Como jefe de Gobierno de la Ciudad de México, desplegó todos los días su innegable encanto y su infatigable ingenio. Demostró que es un hombre agradecido y considerado con quienes él definía como sus aliados. Era también capaz de aglutinar estructuras dispersas y proceder a grandes transformaciones, como el adecentamiento de la tesorería capitalina. Es un hombre poco proclive al diálogo con sus propias estructuras. Como mandatario capitalino, trató a la Asamblea como un quarterback a las porristas, es decir, mero acompañamiento y ahora, como líder de Morena, queda clara la consideración que tiene de la función legislativa al sortear en tómbola las curules. No hay forma de engañarse. No es Raúl Castro, ni un intransigente ideológico; es un pragmático que sin reparos puede bloquear a un órgano de transparencia o asignar directamente obras millonarias con la tranquilidad de que él no se roba un clavo.

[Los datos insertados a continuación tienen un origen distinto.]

-- ==== Sys2Proof/Laws/State.lean ====
section
/-! SUPPORT. One lemma per field per named update of the state: what the update leaves alone, and the issue context it sets. -/

namespace Sys2Proof.Machine

@[simp] theorem State.setCore_groups (s : State) (c : Nat) (v : Core) : (s.setCore c v).groups = s.groups := rfl
@[simp] theorem State.setCore_parts (s : State) (c : Nat) (v : Core) : (s.setCore c v).parts = s.parts := rfl
@[simp] theorem State.setCore_hbm (s : State) (c : Nat) (v : Core) : (s.setCore c v).hbm = s.hbm := rfl
@[simp] theorem State.setCore_peer (s : State) (c : Nat) (v : Core) : (s.setCore c v).peer = s.peer := rfl
@[simp] theorem State.setCore_order (s : State) (c : Nat) (v : Core) : (s.setCore c v).order = s.order := rfl
@[simp] theorem State.setCore_lostNodes (s : State) (c : Nat) (v : Core) : (s.setCore c v).lostNodes = s.lostNodes := rfl
@[simp] theorem State.setCore_bad (s : State) (c : Nat) (v : Core) : (s.setCore c v).bad = s.bad := rfl
@[simp] theorem State.setCore_copying (s : State) (c : Nat) (v : Core) : (s.setCore c v).copying = s.copying := rfl
@[simp] theorem State.setCore_remapped (s : State) (c : Nat) (v : Core) : (s.setCore c v).remapped = s.remapped := rfl
@[simp] theorem State.setCore_dead (s : State) (c : Nat) (v : Core) : (s.setCore c v).dead = s.dead := rfl
@[simp] theorem State.setCore_delayed (s : State) (c : Nat) (v : Core) : (s.setCore c v).delayed = s.delayed := rfl
@[simp] theorem State.setCore_power (s : State) (c : Nat) (v : Core) : (s.setCore c v).power = s.power := rfl
@[simp] theorem State.setCore_meters (s : State) (c : Nat) (v : Core) : (s.setCore c v).meters = s.meters := rfl
@[simp] theorem State.setCore_clusters (s : State) (c : Nat) (v : Core) : (s.setCore c v).clusters = s.clusters := rfl
@[simp] theorem State.setCore_balore (s : State) (c : Nat) (v : Core) : (s.setCore c v).balore = s.balore := rfl
@[simp] theorem State.setCore_mgmt (s : State) (c : Nat) (v : Core) : (s.setCore c v).mgmt = s.mgmt := rfl
@[simp] theorem State.setCore_wall (s : State) (c : Nat) (v : Core) : (s.setCore c v).wall = s.wall := rfl
@[simp] theorem State.setCore_fixId (s : State) (c : Nat) (v : Core) : (s.setCore c v).fixId = s.fixId := rfl
@[simp] theorem State.setCore_fixes (s : State) (c : Nat) (v : Core) : (s.setCore c v).fixes = s.fixes := rfl
@[simp] theorem State.setCore_nextCtx (s : State) (c : Nat) (v : Core) : (s.setCore c v).nextCtx = s.nextCtx := rfl
@[simp] theorem State.setCore_qseq (s : State) (c : Nat) (v : Core) : (s.setCore c v).qseq = s.qseq := rfl
@[simp] theorem State.setCore_qAlive (s : State) (c : Nat) (v : Core) : (s.setCore c v).qAlive = s.qAlive := rfl
@[simp] theorem State.setCore_qStamp (s : State) (c : Nat) (v : Core) : (s.setCore c v).qStamp = s.qStamp := rfl
@[simp] theorem State.setCore_stamp (s : State) (c : Nat) (v : Core) : (s.setCore c v).stamp = s.stamp := rfl
@[simp] theorem State.setCore_reply (s : State) (c : Nat) (v : Core) : (s.setCore c v).reply = s.reply := rfl
@[simp] theorem State.setCore_free (s : State) (c : Nat) (v : Core) : (s.setCore c v).free = s.free := rfl
@[simp] theorem State.setCore_ctx (s : State) (c : Nat) (v : Core) : (s.setCore c v).ctx = s.ctx := rfl
@[simp] theorem State.setCore_turns (s : State) (c : Nat) (v : Core) : (s.setCore c v).turns = s.turns := rfl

En lo tocante a su cultura política es un profundo conocedor de la historia y, en muchos sentidos, es un reflejo perfecto de la narrativa oficial del siglo XX. Su forma de ver el mundo es heredera de esa visión. Los buenos y los malos se despliegan en su paleta con notable eficacia, porque buena parte de los mexicanos sigue siendo fiel a esa religión cívica que nos legó como último capítulo el famoso milagro mexicano, que él, claramente, sigue añorando. En la carta que envió al secretario general adjunto de las Naciones Unidas para los Derechos Humanos, reiteraba que: “En los últimos 30 años la economía de México es de las que menos han crecido en el mundo; se abandonó la política de fomento al campo; se dejaron de crear empleos y se desatendió por completo a los jóvenes, a los cuales se les ha negado el derecho a la educación y al trabajo. Esto explica, en gran medida, el resentimiento social y el estallido de violencia que desde hace años aqueja a mi país”. Si el señor Gilmour no conoce la historia contemporánea de nuestra nación se preguntará: ¿qué ocurría en México hace 30 años que genera tal añoranza? Y supongo que irá a los libros de historia y encontrará que ni durante el diazordasismo, ni en el echeverriato, ni mucho menos en el lópezportillismo, México fue un modelo de equidad y justicia social. Pero ese mundo ejerce una fascinación para la generación de López Obrador, porque buena parte de ese proyecto, en el que cree sinceramente, se vio descabalgado por el ajuste macroeconómico de los ochenta. López Obrador sigue instalado en ese dilema y por eso, de manera casi obsesiva, quiere debatir con Salinas a quien considera el artífice de la reforma económica que, como vimos en el párrafo anterior, es la fuente de todos los males que hoy vive el país. No hay, por tanto, necesidad de buscar en otras partes del mundo un paralelo a AMLO, él nunca ha negado su esencia ni su credo y yo espero, algún día, poder moderar un debate entre el tabasqueño y Salinas que será una suerte de diálogo entre Montesquieu y Maquiavelo en el infierno.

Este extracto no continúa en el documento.